# [What needs to be done]
Begin at the top of the following data. Copy each line exactly until you have copied the line containing "Keeps s0 (State.setGroupL s g x) := by".

** Records to process follows **

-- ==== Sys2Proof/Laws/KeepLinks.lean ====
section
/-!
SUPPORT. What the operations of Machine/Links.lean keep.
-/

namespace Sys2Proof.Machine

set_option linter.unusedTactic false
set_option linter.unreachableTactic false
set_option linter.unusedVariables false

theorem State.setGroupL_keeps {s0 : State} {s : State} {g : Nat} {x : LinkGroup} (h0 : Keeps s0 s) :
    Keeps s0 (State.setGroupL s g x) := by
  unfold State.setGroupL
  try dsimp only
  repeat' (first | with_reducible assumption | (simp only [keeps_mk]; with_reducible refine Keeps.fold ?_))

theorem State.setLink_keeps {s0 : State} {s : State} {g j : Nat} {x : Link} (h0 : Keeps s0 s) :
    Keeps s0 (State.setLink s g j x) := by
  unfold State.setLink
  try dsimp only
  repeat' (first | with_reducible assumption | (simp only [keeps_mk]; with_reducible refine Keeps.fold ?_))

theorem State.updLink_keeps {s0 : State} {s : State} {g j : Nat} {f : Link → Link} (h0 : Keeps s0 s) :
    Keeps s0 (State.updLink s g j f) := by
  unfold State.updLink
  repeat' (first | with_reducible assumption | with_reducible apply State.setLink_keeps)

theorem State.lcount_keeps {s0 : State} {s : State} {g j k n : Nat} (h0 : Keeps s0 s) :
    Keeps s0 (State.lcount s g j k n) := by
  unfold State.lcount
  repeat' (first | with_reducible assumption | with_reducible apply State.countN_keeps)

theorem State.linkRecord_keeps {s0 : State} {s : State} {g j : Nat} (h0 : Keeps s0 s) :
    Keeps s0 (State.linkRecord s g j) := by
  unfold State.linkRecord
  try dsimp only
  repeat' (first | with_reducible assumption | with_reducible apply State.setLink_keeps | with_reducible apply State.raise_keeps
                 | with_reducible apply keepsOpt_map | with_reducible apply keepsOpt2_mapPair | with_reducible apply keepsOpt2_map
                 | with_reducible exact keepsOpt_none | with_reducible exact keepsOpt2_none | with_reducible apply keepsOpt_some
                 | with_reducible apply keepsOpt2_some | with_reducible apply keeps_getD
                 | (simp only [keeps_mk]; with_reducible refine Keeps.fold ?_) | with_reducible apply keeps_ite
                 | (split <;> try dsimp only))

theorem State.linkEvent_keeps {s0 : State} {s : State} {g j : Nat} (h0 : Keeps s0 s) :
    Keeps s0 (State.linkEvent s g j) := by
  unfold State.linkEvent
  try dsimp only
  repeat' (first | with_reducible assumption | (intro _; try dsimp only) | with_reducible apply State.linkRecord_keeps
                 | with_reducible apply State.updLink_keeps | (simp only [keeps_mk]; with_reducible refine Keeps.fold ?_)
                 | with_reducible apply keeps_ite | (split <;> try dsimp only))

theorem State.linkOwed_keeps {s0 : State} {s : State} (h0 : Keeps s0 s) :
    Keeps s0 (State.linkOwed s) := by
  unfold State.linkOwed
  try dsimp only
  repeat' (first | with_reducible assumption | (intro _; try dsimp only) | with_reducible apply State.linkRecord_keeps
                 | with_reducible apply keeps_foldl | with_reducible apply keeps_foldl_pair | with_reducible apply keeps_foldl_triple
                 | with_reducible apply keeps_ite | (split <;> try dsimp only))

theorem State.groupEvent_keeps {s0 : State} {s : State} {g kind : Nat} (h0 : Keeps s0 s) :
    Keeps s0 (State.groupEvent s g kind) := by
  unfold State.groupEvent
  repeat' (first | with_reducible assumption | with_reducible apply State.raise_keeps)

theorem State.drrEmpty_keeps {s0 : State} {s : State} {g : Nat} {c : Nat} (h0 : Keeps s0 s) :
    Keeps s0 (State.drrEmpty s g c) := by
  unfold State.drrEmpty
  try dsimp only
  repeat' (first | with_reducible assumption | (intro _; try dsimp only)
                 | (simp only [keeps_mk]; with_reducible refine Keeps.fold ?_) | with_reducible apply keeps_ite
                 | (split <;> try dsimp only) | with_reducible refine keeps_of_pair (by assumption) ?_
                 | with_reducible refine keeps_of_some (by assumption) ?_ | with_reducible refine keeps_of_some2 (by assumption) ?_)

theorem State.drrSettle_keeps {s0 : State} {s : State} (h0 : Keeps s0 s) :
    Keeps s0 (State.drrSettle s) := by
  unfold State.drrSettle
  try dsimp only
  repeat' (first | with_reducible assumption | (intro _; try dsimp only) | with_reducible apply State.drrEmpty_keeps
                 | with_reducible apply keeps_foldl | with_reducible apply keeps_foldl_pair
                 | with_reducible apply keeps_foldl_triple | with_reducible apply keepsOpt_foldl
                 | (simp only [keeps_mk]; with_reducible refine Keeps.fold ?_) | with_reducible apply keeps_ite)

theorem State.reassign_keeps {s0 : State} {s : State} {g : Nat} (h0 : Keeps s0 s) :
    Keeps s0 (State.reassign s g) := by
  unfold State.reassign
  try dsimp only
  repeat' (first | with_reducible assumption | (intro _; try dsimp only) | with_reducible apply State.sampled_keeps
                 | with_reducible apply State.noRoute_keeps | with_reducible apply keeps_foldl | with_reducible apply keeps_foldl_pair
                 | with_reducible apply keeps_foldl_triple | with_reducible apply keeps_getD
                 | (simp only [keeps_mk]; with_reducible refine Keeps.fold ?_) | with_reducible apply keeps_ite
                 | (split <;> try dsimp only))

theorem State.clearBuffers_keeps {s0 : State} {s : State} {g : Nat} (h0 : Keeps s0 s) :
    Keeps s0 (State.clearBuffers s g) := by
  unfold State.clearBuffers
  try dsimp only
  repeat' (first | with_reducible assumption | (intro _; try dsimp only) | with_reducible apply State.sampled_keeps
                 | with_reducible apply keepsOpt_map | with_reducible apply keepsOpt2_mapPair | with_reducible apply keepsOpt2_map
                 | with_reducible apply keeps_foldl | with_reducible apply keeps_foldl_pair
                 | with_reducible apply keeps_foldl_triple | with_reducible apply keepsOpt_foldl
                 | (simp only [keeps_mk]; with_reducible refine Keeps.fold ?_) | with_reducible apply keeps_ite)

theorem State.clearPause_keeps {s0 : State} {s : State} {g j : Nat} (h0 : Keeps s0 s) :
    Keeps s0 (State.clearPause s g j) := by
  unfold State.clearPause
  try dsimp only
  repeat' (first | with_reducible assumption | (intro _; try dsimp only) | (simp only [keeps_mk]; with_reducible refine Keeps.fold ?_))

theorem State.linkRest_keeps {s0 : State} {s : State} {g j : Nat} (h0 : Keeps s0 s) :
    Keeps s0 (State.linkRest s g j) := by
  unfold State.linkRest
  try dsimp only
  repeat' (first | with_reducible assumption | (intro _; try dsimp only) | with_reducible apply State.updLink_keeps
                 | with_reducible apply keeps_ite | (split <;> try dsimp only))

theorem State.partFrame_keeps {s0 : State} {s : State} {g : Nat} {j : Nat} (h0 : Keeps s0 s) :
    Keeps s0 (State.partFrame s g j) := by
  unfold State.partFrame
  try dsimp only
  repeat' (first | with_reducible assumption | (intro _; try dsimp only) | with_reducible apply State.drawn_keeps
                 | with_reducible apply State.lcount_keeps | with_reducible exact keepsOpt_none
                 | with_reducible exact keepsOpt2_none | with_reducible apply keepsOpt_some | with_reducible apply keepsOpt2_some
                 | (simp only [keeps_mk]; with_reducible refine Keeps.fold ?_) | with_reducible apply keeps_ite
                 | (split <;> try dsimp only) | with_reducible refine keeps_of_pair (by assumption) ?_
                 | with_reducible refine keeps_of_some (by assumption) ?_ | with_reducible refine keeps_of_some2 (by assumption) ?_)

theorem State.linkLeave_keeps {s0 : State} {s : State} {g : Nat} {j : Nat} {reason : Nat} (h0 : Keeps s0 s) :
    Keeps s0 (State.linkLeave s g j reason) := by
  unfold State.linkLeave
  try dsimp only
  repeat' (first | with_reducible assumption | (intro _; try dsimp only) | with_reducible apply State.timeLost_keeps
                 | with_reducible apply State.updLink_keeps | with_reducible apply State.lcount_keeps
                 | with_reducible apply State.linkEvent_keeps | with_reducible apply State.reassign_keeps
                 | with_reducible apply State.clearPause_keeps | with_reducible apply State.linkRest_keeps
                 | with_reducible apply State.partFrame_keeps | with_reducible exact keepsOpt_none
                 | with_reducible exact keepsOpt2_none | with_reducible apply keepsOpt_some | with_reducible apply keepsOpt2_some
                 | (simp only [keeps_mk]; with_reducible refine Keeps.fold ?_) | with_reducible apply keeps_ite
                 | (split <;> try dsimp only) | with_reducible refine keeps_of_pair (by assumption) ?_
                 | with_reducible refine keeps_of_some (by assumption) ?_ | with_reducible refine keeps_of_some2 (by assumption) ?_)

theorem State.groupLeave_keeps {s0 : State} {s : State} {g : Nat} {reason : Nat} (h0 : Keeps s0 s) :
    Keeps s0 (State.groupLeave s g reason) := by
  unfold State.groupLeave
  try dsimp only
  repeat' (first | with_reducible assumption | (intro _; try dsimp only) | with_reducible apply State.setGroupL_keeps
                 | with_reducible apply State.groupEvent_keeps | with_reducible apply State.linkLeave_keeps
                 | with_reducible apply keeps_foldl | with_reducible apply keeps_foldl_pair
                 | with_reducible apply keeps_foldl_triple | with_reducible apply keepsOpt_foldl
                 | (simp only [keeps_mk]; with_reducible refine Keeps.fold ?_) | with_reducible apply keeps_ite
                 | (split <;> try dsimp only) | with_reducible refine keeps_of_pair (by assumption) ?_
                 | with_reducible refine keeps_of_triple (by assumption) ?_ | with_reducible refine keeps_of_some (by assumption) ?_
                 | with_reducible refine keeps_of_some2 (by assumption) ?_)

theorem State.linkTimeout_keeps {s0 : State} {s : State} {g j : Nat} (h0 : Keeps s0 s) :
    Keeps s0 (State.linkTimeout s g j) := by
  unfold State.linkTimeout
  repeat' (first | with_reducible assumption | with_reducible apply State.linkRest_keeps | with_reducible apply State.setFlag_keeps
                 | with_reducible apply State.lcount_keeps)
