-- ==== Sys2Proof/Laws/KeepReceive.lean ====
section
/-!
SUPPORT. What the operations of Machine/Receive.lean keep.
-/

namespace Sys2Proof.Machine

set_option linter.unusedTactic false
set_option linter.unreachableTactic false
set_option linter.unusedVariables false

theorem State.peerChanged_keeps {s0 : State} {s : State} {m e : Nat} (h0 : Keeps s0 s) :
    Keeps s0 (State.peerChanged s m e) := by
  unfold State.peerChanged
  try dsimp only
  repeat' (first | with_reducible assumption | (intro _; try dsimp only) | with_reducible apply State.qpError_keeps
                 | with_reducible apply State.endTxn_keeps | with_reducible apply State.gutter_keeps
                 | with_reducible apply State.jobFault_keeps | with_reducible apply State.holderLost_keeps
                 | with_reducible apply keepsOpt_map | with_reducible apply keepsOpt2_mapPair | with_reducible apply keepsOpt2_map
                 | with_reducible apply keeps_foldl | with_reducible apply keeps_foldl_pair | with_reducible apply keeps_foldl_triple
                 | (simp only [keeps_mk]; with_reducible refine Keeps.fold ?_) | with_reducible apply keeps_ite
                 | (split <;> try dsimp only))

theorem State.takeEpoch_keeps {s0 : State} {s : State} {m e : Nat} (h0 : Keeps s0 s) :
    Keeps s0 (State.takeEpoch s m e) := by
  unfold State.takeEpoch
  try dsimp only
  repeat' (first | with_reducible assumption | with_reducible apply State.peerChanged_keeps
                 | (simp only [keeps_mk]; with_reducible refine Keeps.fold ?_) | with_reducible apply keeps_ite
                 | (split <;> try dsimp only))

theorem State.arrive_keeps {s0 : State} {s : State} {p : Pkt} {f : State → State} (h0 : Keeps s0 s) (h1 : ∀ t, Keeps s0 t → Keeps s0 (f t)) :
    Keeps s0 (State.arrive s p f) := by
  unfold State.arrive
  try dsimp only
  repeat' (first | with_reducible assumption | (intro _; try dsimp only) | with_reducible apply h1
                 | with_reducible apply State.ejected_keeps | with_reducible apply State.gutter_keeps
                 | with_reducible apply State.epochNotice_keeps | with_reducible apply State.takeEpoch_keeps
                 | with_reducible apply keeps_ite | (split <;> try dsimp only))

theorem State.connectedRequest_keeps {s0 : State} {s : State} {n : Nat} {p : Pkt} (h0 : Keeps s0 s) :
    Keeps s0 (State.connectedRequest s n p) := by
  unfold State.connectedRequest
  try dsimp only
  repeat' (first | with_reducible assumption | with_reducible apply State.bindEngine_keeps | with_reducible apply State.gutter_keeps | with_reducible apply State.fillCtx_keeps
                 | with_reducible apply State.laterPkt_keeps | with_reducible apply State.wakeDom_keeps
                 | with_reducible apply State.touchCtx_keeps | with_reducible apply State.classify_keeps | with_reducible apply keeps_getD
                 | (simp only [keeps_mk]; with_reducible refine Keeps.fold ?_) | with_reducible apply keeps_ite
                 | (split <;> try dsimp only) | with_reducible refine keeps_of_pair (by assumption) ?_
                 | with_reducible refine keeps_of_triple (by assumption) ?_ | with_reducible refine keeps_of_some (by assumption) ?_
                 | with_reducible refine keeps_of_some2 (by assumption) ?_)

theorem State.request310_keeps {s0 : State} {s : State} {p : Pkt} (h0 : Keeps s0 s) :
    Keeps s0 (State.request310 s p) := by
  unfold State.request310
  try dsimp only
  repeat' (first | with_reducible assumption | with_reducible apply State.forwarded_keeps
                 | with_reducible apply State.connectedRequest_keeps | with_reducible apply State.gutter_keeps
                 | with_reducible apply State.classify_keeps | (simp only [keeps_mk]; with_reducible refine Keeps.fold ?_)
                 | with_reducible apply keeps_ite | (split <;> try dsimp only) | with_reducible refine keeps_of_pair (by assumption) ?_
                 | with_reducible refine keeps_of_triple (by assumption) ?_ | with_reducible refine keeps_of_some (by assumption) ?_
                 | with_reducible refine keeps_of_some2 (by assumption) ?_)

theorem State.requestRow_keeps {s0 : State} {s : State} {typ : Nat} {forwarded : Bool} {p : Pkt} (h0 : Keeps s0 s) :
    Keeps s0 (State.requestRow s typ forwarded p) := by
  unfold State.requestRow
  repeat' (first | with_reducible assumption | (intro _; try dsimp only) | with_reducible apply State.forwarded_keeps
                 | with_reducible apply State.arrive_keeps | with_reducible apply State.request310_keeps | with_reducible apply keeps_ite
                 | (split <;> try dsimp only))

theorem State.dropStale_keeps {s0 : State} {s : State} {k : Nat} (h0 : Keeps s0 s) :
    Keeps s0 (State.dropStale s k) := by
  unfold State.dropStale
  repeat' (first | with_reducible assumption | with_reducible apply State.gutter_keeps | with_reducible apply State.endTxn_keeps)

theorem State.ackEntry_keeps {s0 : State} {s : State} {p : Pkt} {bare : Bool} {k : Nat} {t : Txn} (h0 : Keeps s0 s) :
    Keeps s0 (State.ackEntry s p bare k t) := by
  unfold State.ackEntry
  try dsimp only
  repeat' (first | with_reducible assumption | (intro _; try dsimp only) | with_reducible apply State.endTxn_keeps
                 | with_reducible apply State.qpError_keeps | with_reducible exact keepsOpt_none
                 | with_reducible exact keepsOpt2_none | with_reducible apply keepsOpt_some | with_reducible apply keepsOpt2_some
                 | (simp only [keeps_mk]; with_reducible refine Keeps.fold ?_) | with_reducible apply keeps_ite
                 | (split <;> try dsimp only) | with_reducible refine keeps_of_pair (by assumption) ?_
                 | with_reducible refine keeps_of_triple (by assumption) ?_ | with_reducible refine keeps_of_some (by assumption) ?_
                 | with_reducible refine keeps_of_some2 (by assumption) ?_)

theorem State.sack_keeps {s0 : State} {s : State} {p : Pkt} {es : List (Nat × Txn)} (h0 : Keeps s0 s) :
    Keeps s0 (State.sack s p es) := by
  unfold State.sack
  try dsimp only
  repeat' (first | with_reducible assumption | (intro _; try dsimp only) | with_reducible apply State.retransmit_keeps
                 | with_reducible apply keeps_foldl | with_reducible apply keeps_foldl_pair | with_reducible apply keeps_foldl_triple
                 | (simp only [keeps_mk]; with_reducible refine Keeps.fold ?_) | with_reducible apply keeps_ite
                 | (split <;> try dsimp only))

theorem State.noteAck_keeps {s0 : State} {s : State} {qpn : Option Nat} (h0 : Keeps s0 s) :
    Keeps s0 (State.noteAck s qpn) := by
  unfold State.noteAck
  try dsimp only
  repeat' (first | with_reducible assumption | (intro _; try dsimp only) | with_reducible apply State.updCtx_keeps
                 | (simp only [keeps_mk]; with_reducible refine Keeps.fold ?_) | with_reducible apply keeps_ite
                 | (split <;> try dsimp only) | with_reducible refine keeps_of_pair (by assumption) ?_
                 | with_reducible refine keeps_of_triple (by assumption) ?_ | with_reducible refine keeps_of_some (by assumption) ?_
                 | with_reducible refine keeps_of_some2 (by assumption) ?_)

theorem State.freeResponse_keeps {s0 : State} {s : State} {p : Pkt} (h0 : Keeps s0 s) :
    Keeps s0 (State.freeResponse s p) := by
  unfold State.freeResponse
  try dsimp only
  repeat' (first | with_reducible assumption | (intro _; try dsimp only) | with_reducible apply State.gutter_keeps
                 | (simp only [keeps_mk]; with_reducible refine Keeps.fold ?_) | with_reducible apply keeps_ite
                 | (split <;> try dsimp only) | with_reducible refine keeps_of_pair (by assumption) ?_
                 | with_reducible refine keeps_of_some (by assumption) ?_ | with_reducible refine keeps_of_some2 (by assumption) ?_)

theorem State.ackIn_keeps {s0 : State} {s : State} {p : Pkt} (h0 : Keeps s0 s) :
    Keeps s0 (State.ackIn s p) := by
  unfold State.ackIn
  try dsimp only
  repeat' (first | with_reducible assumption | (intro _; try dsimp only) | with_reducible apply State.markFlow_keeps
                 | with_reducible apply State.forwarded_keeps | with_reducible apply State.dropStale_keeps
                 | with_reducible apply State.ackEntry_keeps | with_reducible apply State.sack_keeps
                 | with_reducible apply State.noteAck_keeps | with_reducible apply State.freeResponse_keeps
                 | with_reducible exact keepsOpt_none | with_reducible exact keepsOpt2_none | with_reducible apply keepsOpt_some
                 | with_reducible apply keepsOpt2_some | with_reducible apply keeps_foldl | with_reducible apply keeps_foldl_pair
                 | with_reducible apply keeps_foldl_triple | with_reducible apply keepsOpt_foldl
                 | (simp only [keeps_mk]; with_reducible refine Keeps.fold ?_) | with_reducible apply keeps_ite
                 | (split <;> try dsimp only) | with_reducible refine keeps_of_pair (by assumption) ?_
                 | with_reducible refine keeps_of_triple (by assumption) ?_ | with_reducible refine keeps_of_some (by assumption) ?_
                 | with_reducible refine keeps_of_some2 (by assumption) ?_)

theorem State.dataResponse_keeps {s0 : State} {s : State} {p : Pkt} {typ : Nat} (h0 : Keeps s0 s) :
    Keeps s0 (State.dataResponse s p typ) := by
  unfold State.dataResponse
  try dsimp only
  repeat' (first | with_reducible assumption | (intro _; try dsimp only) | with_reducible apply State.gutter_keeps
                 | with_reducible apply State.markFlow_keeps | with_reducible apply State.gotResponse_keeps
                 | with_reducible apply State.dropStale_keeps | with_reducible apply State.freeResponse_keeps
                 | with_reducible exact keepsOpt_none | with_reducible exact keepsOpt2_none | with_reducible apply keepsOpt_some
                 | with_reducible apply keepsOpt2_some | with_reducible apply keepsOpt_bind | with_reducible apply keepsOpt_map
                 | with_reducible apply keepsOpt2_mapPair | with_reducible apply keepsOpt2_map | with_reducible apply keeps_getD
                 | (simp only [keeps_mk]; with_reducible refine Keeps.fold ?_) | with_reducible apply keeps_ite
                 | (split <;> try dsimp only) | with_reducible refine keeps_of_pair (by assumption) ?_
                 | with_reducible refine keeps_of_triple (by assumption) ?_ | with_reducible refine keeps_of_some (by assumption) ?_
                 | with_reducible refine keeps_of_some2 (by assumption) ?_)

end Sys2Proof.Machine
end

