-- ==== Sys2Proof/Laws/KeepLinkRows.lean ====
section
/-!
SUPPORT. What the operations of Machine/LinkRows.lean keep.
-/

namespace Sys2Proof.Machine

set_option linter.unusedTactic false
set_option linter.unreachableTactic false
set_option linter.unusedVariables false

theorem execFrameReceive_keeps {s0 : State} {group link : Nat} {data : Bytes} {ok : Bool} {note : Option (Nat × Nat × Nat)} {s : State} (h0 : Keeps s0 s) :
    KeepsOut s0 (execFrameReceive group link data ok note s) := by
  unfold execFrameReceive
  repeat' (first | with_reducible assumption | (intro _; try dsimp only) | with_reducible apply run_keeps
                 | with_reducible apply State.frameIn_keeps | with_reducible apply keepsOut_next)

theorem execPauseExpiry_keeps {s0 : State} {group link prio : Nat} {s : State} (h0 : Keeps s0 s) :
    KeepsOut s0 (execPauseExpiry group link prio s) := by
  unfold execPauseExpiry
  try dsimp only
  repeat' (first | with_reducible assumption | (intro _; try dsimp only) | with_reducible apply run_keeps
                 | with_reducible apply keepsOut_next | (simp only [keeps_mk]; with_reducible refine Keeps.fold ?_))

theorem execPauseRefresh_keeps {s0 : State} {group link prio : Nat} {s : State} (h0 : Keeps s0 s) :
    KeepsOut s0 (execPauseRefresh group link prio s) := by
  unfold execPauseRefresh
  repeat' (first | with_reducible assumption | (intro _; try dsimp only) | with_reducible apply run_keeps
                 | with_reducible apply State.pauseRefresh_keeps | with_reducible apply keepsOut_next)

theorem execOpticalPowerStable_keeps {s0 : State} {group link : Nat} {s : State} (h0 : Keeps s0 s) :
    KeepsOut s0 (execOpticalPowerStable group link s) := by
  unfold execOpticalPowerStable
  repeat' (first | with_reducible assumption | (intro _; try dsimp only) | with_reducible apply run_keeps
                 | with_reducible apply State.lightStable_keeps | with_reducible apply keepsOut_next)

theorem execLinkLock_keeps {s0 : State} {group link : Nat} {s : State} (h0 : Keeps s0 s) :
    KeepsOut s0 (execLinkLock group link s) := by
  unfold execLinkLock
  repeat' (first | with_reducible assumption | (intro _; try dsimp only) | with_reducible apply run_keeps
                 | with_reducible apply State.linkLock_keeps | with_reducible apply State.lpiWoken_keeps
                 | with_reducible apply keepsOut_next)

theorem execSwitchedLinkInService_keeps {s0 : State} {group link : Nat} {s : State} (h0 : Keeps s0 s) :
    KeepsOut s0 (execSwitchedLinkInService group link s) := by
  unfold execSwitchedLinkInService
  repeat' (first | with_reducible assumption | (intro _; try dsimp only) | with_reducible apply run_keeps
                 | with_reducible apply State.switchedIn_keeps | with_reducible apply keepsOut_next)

** End of Records to process **

# [Answer to this task]
-- ==== Sys2Proof/Laws/KeepLinks.lean ====
section
/-!
SUPPORT. What the operations of Machine/Links.lean keep.
-/

namespace Sys2Proof.Machine

set_option linter.unusedTactic false
set_option linter.unreachableTactic false
set_option linter.unusedVariables false

theorem State.setGroupL_keeps {s0 : State} {s : State} {g : Nat} {x : LinkGroup} (h0 : Keeps s0 s) :
    Keeps s0 (State.setGroupL s g x) := by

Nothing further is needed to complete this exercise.